On this day in 1864, eight days of cavalry clashes in Georgia come to an end when Union General Judson Kilpatrick and Confederate General Joseph Wheeler skirmish for a final time at Waynesboro. Although the Rebels inflicted more than three times as many casualties as the Yankees, the campaign was considered a success by the Union because it screened Wheeler from the main Union force as it marched to Savannah, Georgia, on General William T. Sherman’s famous March to the Sea.

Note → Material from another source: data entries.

/-- Values read in two parts (R169). -/
theorem intValues_add (esize m n : Nat) (s : State) : intValues esize (m + n) s =
    (intValues esize m >>= fun vs => intValues esize n >>= fun ws => pure (vs ++ ws)) s := by
  induction m generalizing s with
  | zero =>
    rw [Nat.zero_add]
    show _ = (intValues esize n >>= fun ws => pure ws) s
    rw [bind_pure]
  | succ m ih =>
    rw [Nat.succ_add]
    simp only [intValues, Sub.bind_run]
    cases ideNext esize s with
    | error e t => rfl
    | ok v t =>
      simp only [ih, Sub.bind_run]
      cases intValues esize m t with
      | error e t => rfl
      | ok vs t =>
        simp only [Sub.pure_run]
        cases intValues esize n t <;> rfl

/-- Reading one value more. -/
theorem intValues_succ_ok (h : intValues esize (k + 1) s = .ok vs u) :
    ∃ us y v, intValues esize k s = .ok us y ∧ ideNext esize y = .ok v u ∧ vs = us ++ [v] := by
  rw [intValues_add] at h
  obtain ⟨us, y, hus, h⟩ := Sub.bind_ok_iff.1 h
  obtain ⟨ws, z, hws, h⟩ := Sub.bind_ok_iff.1 h
  obtain ⟨v, z', hv, hws⟩ := Sub.bind_ok_iff.1 hws
  cases hws
  cases h
  exact ⟨us, y, v, hus, hv, rfl⟩

/-- Settles O43: `decodeInt_stops` at a value that cannot be read, or at a byte that cannot be written. -/
theorem decodeIntIsPrecise : Obligations.DecodeIntIsPrecise := by
  rintro s u vs k j e hm hf hwf hap hbuf hk hw (⟨hvs, ⟨x, hx⟩, rfl⟩ | ⟨hvs, hj, rfl, hbad⟩)
  · have hlen := intValues_length hvs
    obtain ⟨t, hrun, he, hfailed, hresult, hslots, hbytes, hframe⟩ := decodeInt_stops (bs := []) hm hf hwf hap hbuf hk
      (Nat.zero_le _) hw hvs (slotStops_of_read hx)
    refine ⟨t, hrun, he, hfailed, hresult, fun i hi v hv => ?_, fun v hv => by simpa using hbytes, hlen.ge, hframe⟩
    obtain ⟨hi, rfl⟩ := List.getElem?_eq_some_iff.1 hv
    exact hslots i hi
  · obtain ⟨us, y, v, hus, hv, rfl⟩ := intValues_succ_ok hvs
    have hlen := intValues_length hus
    have hkept : OnlyIntSlot s y := (intValues_leaves _ k s).1 _ _ hus
    have hparams : y.params = s.params := by
      unfold OnlyIntSlot at hkept
      rw [hkept]
    have htake : ((element s.mode.esize v).take j).length = j := by
      rw [List.length_take, element, leBytes_length, Nat.min_eq_left hj.le]
    have hstop : SlotStops s.mode.esize s.arg1 k .busError ((element s.mode.esize v).take j) y :=
      slotStops_of_write hv hj (by rcases esize_cases hm with h | h <;> omega)
        (hparams ▸ fun i hi => hw _ (Region.contains_offset (r := ⟨s.arg1, s.mode.esize * k + j⟩) (Nat.add_lt_add_left hi _)))
        (hparams ▸ hbad)
    obtain ⟨t, hrun, he, hfailed, hresult, hslots, hbytes, hframe⟩ := decodeInt_stops hm hf hwf hap hbuf hk (by omega)
      (by rw [htake]; exact hw) hus hstop
    rw [htake] at hframe
    refine ⟨t, hrun, he, hfailed, hresult, fun i hi x hx => ?_, fun x hx => ?_, by simp; omega, hframe⟩
    · rw [List.getElem?_append_left (by omega)] at hx
      obtain ⟨hi, rfl⟩ := List.getElem?_eq_some_iff.1 hx
      exact hslots i hi
    · rw [← hlen, List.getElem?_concat_length] at hx
      cases hx
      exact hbytes
end

end Sys2Proof.Machine

namespace Sys2Proof.Machine

/-! # A stream decoded in two pieces (R169) -/

section
variable {α β : Type} {s s₀ t u w : State} {esize n k : Nat} {out : Word} {vs : List Int}

/-! ## Sub-steps that a change of the state goes through -/

/-- The same result, in the changed state. -/
def mapState (f : State → State) : EStateM.Result ErrKind State α → EStateM.Result ErrKind State α
  | .ok a s => .ok a (f s)
  | .error e s => .error e (f s)

/-- The sub-step neither looks at what `f` changes nor changes it. -/
def Sub.Commutes (f : State → State) (m : Sub α) : Prop := ∀ s, m (f s) = mapState f (m s)

section
variable {f : State → State}

theorem Sub.Commutes.pure (a : α) : Sub.Commutes f (pure a : Sub α) := fun _ => rfl

theorem Sub.Commutes.bind {x : Sub α} {g : α → Sub β} (hx : Sub.Commutes f x) (hg : ∀ a, Sub.Commutes f (g a)) :
    Sub.Commutes f (x >>= g) := fun s => by
  rw [Sub.bind_run, Sub.bind_run, hx s]
  cases x s with
  | ok a t => exact hg a t
  | error e t => rfl

theorem Sub.Commutes.look {g : State → α} (h : ∀ s, g (f s) = g s) : Sub.Commutes f (look g) := fun s => by
  rw [look_run, look_run, h]
  rfl

theorem Sub.Commutes.update {g : State → State} (h : ∀ s, g (f s) = f (g s)) : Sub.Commutes f (update g) := fun s => by
  rw [update_run, update_run, h]
  rfl

theorem Sub.Commutes.raiseIf (c : Bool) (e : ErrKind) : Sub.Commutes f (raiseIf c e) := fun _ => by cases c <;> rfl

Sherman marched his army across Georgia in November and December of 1864, destroying nearly everything intheir path. Sherman sent Kilpatrick to Waynesboro in the hope that the Union cavalry could threaten nearby Augusta, Georgia, and divert Confederate attention from Sherman’s true goal, Savannah. Beginning on November 27, Wheeler pursued Kilpatrick between Waynesboro and Millen, the site of a Confederate prison that Kilpatrick hoped to liberate. During the campaign, Wheeler pecked at Kilpatrick’s force and nearly captured the Union commander in an early morning raid.
The last of the fighting came in Waynesboro. With Sherman’s army safely past, Kilpatrick evacuated the area. Wheeler killed or wounded some 830 Yankee troopers and lost only 240 of his own. Kilpatrick found the prison near Millen evacuated, but the campaign had achieved the true Union objective: Sherman marched unmolested to the sea.